The research also revealed more than half of young people aged under 29 years strongly support superannuation as a good way to save for retirement, yet many significantly underestimate the amount of money they will need to retire.

Young people expect on average that they will need $625,000 while those aged 60 years and over staring down retirement expect on average that they will need nearly $1 million.

Young people who have multiple accounts and don’t consolidate those accounts risk eroding their super balances unnecessarily by paying multiple fees and charges.

ASFA found more than 60 per cent of young Australians have multiple super accounts due to lethargy in consolidating them and 30 per cent report trouble in finding old accounts, despite ready online access available via MyGov.


Young people and super facts

  • Many young people will have a super balance. If you have a full time, part-time or even casual job and you earn more than $450 in a calendar month your employer is required to make super contributions to a fund on your behalf at the rate of 9.5 per cent of your wages. If you are aged less than 18, super contributions are only payable if you work more than 30 hours per week.

  • If you are employed, check your payslip and your superannuation account transaction records to make sure you are getting the contributions you are legally entitled to. If you are not, the first thing you can do is take it up with your employer. The Australian Taxation Office (ATO) can also help you with information and advice on your super entitlements and recovering any contributions your employer has not paid.

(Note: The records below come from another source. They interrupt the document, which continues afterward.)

-- ==== Sys2Proof/Machine/RegVideo.lean ====
section
/-!
DEFINITION. What writes to the registers of calibration, the Cloche, the camera inputs, the pipeline and the evidence blocks
do beyond setting fields (pages 0x28, 0x29, 0x40 to 0x47, 0x50 and 0x51). `x` is the die before the write, `g` the die after
the plain write of the fields.
-/

namespace Sys2Proof.Machine

/-- Writes to the CAL page. -/
def Die.writeCal (x g : Die) (env : Env) (off : Nat) : Die :=
  if off = 0x008 then (g.showBg.showInhibit env.now).showDue env.now
  else if off = 0x044 || off = 0x058 then (g.showInhibit env.now).showDue env.now
  else if off = 0x068 then g.showSpur
  else if off = 0x06C || off = 0x070 || off = 0x074 || off = 0x078 then (if x.on F.CAL_CTRL_EN then x.accErr 0x28 else g)
  else g

/-- FORCE + MOVE_TMO + the opening BRAKE exceed 250 ms (R156). -/
def closureTooLong (force tmo brake : Nat) : Bool := 2500 < 10 * (force + tmo) + brake

/-- CLO_CMD written: one of HOME, OPEN and CLOSE; more than one is rejected (R158). -/
def Die.writeCloCmd (x : Die) (env : Env) (val : Nat) : Die :=
  match F.CLO_CMD_HOME.ofWord val, F.CLO_CMD_OPEN.ofWord val, F.CLO_CMD_CLOSE.ofWord val with
  | 0, 0, 0 => x
  | 1, 0, 0 => x.cloCommand env true false
  | 0, 1, 0 => x.cloCommand env false false
  | 0, 0, 1 => x.cloCommand env false true
  | _, _, _ => x.accErr 0x29

/-- CLO_HTR written: the heater goes on and off with EN, and with LOOP its loop changes (R159, R160); a write that enables a loop
where R266 forbids it is rejected. -/
def Die.writeHeater (x g : Die) (env : Env) (val : Nat) : Die :=
  let on := F.CLO_HTR_EN.ofWord val = 1
  let moved := x.on F.CLO_HTR_EN && x.get F.CLO_HTR_LOOP != F.CLO_HTR_LOOP.ofWord val
  let y := if x.on F.CLO_HTR_EN && (!on || moved) then x.heaterOff else x
  let z := [F.CLO_HTR_TARGET, F.CLO_HTR_TMAX, F.CLO_HTR_LOOP, F.CLO_HTR_TSEL].foldl (fun z f => z.set f (g.get f)) y
  let z := if x.get F.CLO_HTR_TARGET = z.get F.CLO_HTR_TARGET then z else z.heaterBand true env.now
  if on && !y.on F.CLO_HTR_EN && !y.bladeAllowed (F.CLO_HTR_LOOP.ofWord val) then x.accErr 0x29
  else if on then z.heaterOn env.now else z

/-- Writes to the CLO page (R156, R158 to R160, R275). -/
def Die.writeClo (x g : Die) (env : Env) (off val : Nat) : Die :=
  match off with
  | 0x008 =>
    let y := g.set F.CLO_CTRL_EN (x.get F.CLO_CTRL_EN)
    if F.CLO_CTRL_EN.ofWord val = 1 then y.cloEnable env.now
    else if x.on F.CLO_CTRL_EN then ((y.set F.CLO_CTRL_EN 0).cloOff).showOwners else y
  | 0x040 =>
    if x.on F.CLO_CTRL_EN && x.get F.CLO_DRV_PAIR != F.CLO_DRV_PAIR.ofWord val then x.accErr 0x29 else g.showClo.showOwners
  | 0x048 =>
    if closureTooLong (x.written F.CLO_TMAX_FORCE) (x.written F.CLO_TMAX_MOVE_TMO) (F.CLO_PROF_OPEN_BRAKE.ofWord val) then
      x.accErr 0x29 else g
  | 0x04C =>
    if closureTooLong (F.CLO_TMAX_FORCE.ofWord val) (F.CLO_TMAX_MOVE_TMO.ofWord val) (x.written F.CLO_PROF_OPEN_BRAKE) then
      x.accErr 0x29 else g
  | 0x050 => x.writeCloCmd env val
  | 0x058 => x.writeHeater g env val
  | 0x068 => g.showCloWear
  | _ => g

/-- Writes to the page of receive port `n`. -/
def Die.writeCsi (x g : Die) (n off val : Nat) : Die :=
  let on := x.on (F.CTRL_EN (0x40 + n))
  match off with
  | 0x008 => if val % 2 = 0 then g.cond (462 + 16 * n) false else g
  | 0x040 => if on then x.accErr (0x40 + n) else g
  | 0x044 =>
    let lanes := (List.range 4).map (fun k => (F.CSI_LANEMAP_L n k).ofWord val)
    if on || !decide lanes.Nodup then x.accErr (0x40 + n) else g
  | _ => g

/-- The lines and the line length of the frames of context `n` (R191). -/
def Die.ctxFrameSize (x : Die) (n : Nat) : Nat × Nat :=
  if x.get (F.CTX_SRC_SRC n) = 0 then (x.get F.SEQ_WIN_ROWS_M1 + 1, 80 * (x.get F.SEQ_ARRAY_NCLU_M1 + 1))
  else (x.get (F.CTX_SIZE_LINES n), x.get (F.CTX_SIZE_WIDTH n))

/-- A crop that lies within the frame. -/
def Die.cropOk (x : Die) (n y0 x0 h w : Nat) : Bool :=
  let (lines, width) := x.ctxFrameSize n
  y0 + h ≤ lines && x0 + w ≤ width

/-- An output size: even, and within the scalers' reach of the crop, from a sixteenth to twice its size. -/
def sizeOk (crop out : Nat) : Bool := out % 2 = 0 && crop ≤ 16 * out && out ≤ 2 * crop

/-- The vision formats that Table 6.3 allows a context. -/
def visionOk (k : CtxKind) (fmt : Nat) : Bool :=
  match k with
  | .thermal => fmt = 0
  | .raw => fmt = 1 || fmt = 2
  | .yuv => fmt = 2
  | .user => fmt = 3

/-- A scaled output's register: its sizes, and, enabled, that the source has such an output (R192). -/
def Die.scaledOk (x : Die) (n : Nat) (en : Bool) (w h : Nat) : Bool :=
  sizeOk (x.written (F.CTX_CROP_WH_W n)) w && sizeOk (x.written (F.CTX_CROP_WH_H n)) h && (!en || x.ctxKind n != .user)

/-- Writes to the window of context `n`, by offset within it (R190, R192, R212). -/
def Die.writeCtx (x g : Die) (n off val now : Nat) : Die :=
  let bad := x.accErr 0x44
  match off with
  | 0x00 => x.writeCtxSrc n val now
  | 0x08 | 0x20 => if x.on (F.CTX_SRC_EN n) then bad else g
  | 0x0C =>
    if x.cropOk n ((F.CTX_CROP_XY_Y0 n).ofWord val) ((F.CTX_CROP_XY_X0 n).ofWord val) (x.written (F.CTX_CROP_WH_H n))
      (x.written (F.CTX_CROP_WH_W n)) then g else bad
  | 0x10 =>
    if x.cropOk n (x.written (F.CTX_CROP_XY_Y0 n)) (x.written (F.CTX_CROP_XY_X0 n)) ((F.CTX_CROP_WH_H n).ofWord val)
      ((F.CTX_CROP_WH_W n).ofWord val) then g else bad
  | 0x1C => if (F.CTX_TONE_WIN_LOW n).ofWord val < (F.CTX_TONE_WIN_HIGH n).ofWord val then g else bad
  | 0x24 =>
    if x.scaledOk n ((F.CTX_DISP_EN n).ofWord val = 1) ((F.CTX_DISP_W n).ofWord val) ((F.CTX_DISP_H n).ofWord val) then g else bad
  | 0x28 =>
    if x.scaledOk n ((F.CTX_CODE_EN n).ofWord val = 1) ((F.CTX_CODE_W n).ofWord val) ((F.CTX_CODE_H n).ofWord val) then g else bad
  | 0x2C => if visionOk (x.ctxKind n) ((F.CTX_VIS_FMT n).ofWord val) then g else bad
  | 0x30 => if (F.CTX_TOKEN_GO n).ofWord val = 1 then x.postToken n ((F.CTX_TOKEN_VALUE n).ofWord val) now else g
  | _ => g

/-- Writes to the IPP page. -/
def Die.writeIpp (x g : Die) (off val now : Nat) : Die :=
  if off = 0x040 then (if (List.range 8).any (fun n => x.on (F.CTX_SRC_EN n)) then x.accErr 0x44 else g)
  else if 0x100 ≤ off && off < 0x300 then x.writeCtx g ((off - 0x100) / 0x40) (off % 0x40) val now
  else g

/-- Writes to the pages of this file. -/
def Die.writeVideo (x g : Die) (env : Env) (p off val : Nat) : Die :=
  if p = 0x28 then x.writeCal g env off
  else if p = 0x29 then x.writeClo g env off val
  else if p < 0x44 then x.writeCsi g (p - 0x40) off val
  else if p = 0x44 then x.writeIpp g off val env.now
  else if p = 0x46 then
    if 0x040 ≤ off && off < 0x060 && x.on (F.CTX_SRC_EN ((off - 0x040) / 4)) then x.accErr 0x46 else g
  else if p = 0x47 then (if off = 0x040 && x.on (F.CTRL_EN 0x47) then x.accErr 0x47 else g)
  else if p = 0x50 then
    if off = 0x008 && x.on (F.CTRL_EN 0x50) && val % 2 = 0 then x.accErr 0x50
    else if off = 0x05C && x.on (F.CTRL_EN 0x50) then x.accErr 0x50 else g
  else g

end Sys2Proof.Machine
end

  • Multiple accounts can cost you dearly over time. Each account will typically have a fixed administration charge of at least $100 a year. The more accounts you have, the more administration fees you will pay. As well, with each account there could be associated insurance cover, with deduction of premiums of $200 or more per account.

  • While insurance coverage can be beneficial you should check to see you have the cover you want or need, particularly if you have more than one account. More than 25 per cent of people aged under 29 report they are not sure whether they have insurance cover, let alone knowing anything about its details.

  • Consolidating super accounts is not hard. All you have to do is log into your MyGov account and go to the ATO section to view the superannuation accounts you hold. Consolidating your super into just one account is only a few clicks away once you have mastered your MyGov login.